◆ **WORK INSTRUCTIONS**:
The entries below hold a line with "ERROR and leaves the others. -/" and a line with "completes (.tclr f) s (fun t =>". Return those lines and all that lie between them, exactly and only.

(Stored items)
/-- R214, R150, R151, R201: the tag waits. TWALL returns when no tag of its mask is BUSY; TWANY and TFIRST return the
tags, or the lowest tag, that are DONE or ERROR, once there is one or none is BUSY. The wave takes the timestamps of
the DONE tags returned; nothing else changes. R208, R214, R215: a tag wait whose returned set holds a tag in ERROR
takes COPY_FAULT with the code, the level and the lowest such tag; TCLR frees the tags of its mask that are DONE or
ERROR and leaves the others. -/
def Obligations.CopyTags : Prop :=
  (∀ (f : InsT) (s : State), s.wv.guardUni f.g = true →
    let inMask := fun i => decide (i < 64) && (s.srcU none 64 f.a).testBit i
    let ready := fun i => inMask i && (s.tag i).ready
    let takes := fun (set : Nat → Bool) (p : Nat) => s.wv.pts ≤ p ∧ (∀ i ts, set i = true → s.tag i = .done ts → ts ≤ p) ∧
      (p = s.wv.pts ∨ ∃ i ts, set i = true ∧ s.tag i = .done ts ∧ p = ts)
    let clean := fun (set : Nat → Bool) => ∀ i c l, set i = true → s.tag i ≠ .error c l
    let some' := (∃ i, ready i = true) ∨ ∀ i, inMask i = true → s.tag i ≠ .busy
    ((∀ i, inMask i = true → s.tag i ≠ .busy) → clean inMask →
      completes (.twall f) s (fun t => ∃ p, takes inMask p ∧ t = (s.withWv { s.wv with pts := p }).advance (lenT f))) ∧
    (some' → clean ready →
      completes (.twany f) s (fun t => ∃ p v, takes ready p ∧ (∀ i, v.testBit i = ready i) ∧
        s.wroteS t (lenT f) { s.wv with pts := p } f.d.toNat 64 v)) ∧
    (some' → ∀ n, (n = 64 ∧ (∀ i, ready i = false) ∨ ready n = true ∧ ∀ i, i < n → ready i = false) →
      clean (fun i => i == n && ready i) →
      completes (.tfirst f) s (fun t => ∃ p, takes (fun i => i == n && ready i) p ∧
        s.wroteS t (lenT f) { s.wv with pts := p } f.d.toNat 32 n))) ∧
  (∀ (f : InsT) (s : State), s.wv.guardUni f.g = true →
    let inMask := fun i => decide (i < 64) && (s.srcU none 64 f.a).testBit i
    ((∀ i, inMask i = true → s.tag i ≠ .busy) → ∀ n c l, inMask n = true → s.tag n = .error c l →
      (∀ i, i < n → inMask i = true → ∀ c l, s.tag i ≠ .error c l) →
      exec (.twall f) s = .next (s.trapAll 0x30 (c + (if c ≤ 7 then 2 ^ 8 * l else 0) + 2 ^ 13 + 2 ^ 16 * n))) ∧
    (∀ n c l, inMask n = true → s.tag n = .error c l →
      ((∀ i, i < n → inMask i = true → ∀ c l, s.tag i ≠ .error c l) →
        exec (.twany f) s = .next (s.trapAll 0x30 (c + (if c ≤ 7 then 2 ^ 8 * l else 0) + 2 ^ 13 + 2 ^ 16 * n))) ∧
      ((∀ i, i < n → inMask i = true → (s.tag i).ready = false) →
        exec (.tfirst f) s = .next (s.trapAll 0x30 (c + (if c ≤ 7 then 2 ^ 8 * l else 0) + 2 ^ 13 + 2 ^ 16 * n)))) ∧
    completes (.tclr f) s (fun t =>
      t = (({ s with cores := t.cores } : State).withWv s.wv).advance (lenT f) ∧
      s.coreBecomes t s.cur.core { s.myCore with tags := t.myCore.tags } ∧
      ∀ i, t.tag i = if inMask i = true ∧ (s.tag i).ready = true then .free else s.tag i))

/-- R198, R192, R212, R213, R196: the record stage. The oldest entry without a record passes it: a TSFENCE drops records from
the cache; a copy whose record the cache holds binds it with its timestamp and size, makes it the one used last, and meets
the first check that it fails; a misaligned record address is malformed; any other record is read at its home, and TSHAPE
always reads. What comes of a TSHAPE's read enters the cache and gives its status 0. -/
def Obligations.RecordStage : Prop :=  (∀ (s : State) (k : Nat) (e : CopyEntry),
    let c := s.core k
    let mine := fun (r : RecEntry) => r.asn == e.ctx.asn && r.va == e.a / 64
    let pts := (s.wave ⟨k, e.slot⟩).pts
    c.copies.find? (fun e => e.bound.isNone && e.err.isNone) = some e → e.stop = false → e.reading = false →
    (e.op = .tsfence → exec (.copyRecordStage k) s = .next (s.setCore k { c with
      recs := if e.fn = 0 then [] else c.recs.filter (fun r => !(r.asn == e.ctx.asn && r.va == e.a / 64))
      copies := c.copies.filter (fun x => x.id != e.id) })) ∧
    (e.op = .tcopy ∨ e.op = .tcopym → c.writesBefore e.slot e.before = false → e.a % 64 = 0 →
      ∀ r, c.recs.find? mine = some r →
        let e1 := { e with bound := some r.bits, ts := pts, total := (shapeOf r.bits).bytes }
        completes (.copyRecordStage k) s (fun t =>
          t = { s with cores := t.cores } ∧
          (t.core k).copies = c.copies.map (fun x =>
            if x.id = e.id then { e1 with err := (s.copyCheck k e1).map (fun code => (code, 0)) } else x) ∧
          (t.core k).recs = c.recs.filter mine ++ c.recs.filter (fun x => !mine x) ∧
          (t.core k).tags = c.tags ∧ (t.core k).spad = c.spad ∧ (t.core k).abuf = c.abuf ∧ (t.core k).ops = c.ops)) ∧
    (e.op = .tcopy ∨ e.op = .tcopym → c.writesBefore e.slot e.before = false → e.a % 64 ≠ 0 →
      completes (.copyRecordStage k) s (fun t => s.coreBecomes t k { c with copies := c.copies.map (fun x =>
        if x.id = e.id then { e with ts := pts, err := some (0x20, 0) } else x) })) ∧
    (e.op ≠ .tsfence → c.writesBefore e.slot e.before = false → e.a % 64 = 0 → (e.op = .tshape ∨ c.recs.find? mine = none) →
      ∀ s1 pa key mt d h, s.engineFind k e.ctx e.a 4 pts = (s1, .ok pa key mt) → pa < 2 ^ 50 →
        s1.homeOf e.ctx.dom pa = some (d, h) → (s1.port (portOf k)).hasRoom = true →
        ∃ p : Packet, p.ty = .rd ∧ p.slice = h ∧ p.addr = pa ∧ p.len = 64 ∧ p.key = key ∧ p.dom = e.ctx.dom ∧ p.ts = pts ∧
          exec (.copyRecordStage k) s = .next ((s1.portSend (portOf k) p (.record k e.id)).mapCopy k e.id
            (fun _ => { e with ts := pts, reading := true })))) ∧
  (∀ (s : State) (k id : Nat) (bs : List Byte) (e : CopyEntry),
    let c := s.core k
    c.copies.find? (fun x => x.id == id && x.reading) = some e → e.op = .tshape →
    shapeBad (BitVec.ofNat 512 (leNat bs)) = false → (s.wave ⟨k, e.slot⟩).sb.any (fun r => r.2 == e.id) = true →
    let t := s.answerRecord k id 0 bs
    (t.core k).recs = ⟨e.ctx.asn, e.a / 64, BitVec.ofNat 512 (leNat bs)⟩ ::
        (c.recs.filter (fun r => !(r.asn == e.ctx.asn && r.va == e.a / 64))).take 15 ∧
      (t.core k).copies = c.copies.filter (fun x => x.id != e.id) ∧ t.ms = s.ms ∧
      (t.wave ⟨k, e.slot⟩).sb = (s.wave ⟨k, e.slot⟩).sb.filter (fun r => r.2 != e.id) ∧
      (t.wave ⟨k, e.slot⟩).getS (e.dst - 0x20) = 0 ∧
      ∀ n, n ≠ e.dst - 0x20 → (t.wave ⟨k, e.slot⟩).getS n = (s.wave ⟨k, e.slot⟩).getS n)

◆ **TASK RESULT**:
ERROR and leaves the others. -/
def Obligations.CopyTags : Prop :=
  (∀ (f : InsT) (s : State), s.wv.guardUni f.g = true →
    let inMask := fun i => decide (i < 64) && (s.srcU none 64 f.a).testBit i
    let ready := fun i => inMask i && (s.tag i).ready
    let takes := fun (set : Nat → Bool) (p : Nat) => s.wv.pts ≤ p ∧ (∀ i ts, set i = true → s.tag i = .done ts → ts ≤ p) ∧
      (p = s.wv.pts ∨ ∃ i ts, set i = true ∧ s.tag i = .done ts ∧ p = ts)
    let clean := fun (set : Nat → Bool) => ∀ i c l, set i = true → s.tag i ≠ .error c l
    let some' := (∃ i, ready i = true) ∨ ∀ i, inMask i = true → s.tag i ≠ .busy
    ((∀ i, inMask i = true → s.tag i ≠ .busy) → clean inMask →
      completes (.twall f) s (fun t => ∃ p, takes inMask p ∧ t = (s.withWv { s.wv with pts := p }).advance (lenT f))) ∧
    (some' → clean ready →
      completes (.twany f) s (fun t => ∃ p v, takes ready p ∧ (∀ i, v.testBit i = ready i) ∧
        s.wroteS t (lenT f) { s.wv with pts := p } f.d.toNat 64 v)) ∧
    (some' → ∀ n, (n = 64 ∧ (∀ i, ready i = false) ∨ ready n = true ∧ ∀ i, i < n → ready i = false) →
      clean (fun i => i == n && ready i) →
      completes (.tfirst f) s (fun t => ∃ p, takes (fun i => i == n && ready i) p ∧
        s.wroteS t (lenT f) { s.wv with pts := p } f.d.toNat 32 n))) ∧
  (∀ (f : InsT) (s : State), s.wv.guardUni f.g = true →
    let inMask := fun i => decide (i < 64) && (s.srcU none 64 f.a).testBit i
    ((∀ i, inMask i = true → s.tag i ≠ .busy) → ∀ n c l, inMask n = true → s.tag n = .error c l →
      (∀ i, i < n → inMask i = true → ∀ c l, s.tag i ≠ .error c l) →
      exec (.twall f) s = .next (s.trapAll 0x30 (c + (if c ≤ 7 then 2 ^ 8 * l else 0) + 2 ^ 13 + 2 ^ 16 * n))) ∧
    (∀ n c l, inMask n = true → s.tag n = .error c l →
      ((∀ i, i < n → inMask i = true → ∀ c l, s.tag i ≠ .error c l) →
        exec (.twany f) s = .next (s.trapAll 0x30 (c + (if c ≤ 7 then 2 ^ 8 * l else 0) + 2 ^ 13 + 2 ^ 16 * n))) ∧
      ((∀ i, i < n → inMask i = true → (s.tag i).ready = false) →
        exec (.tfirst f) s = .next (s.trapAll 0x30 (c + (if c ≤ 7 then 2 ^ 8 * l else 0) + 2 ^ 13 + 2 ^ 16 * n)))) ∧
    completes (.tclr f) s (fun t =>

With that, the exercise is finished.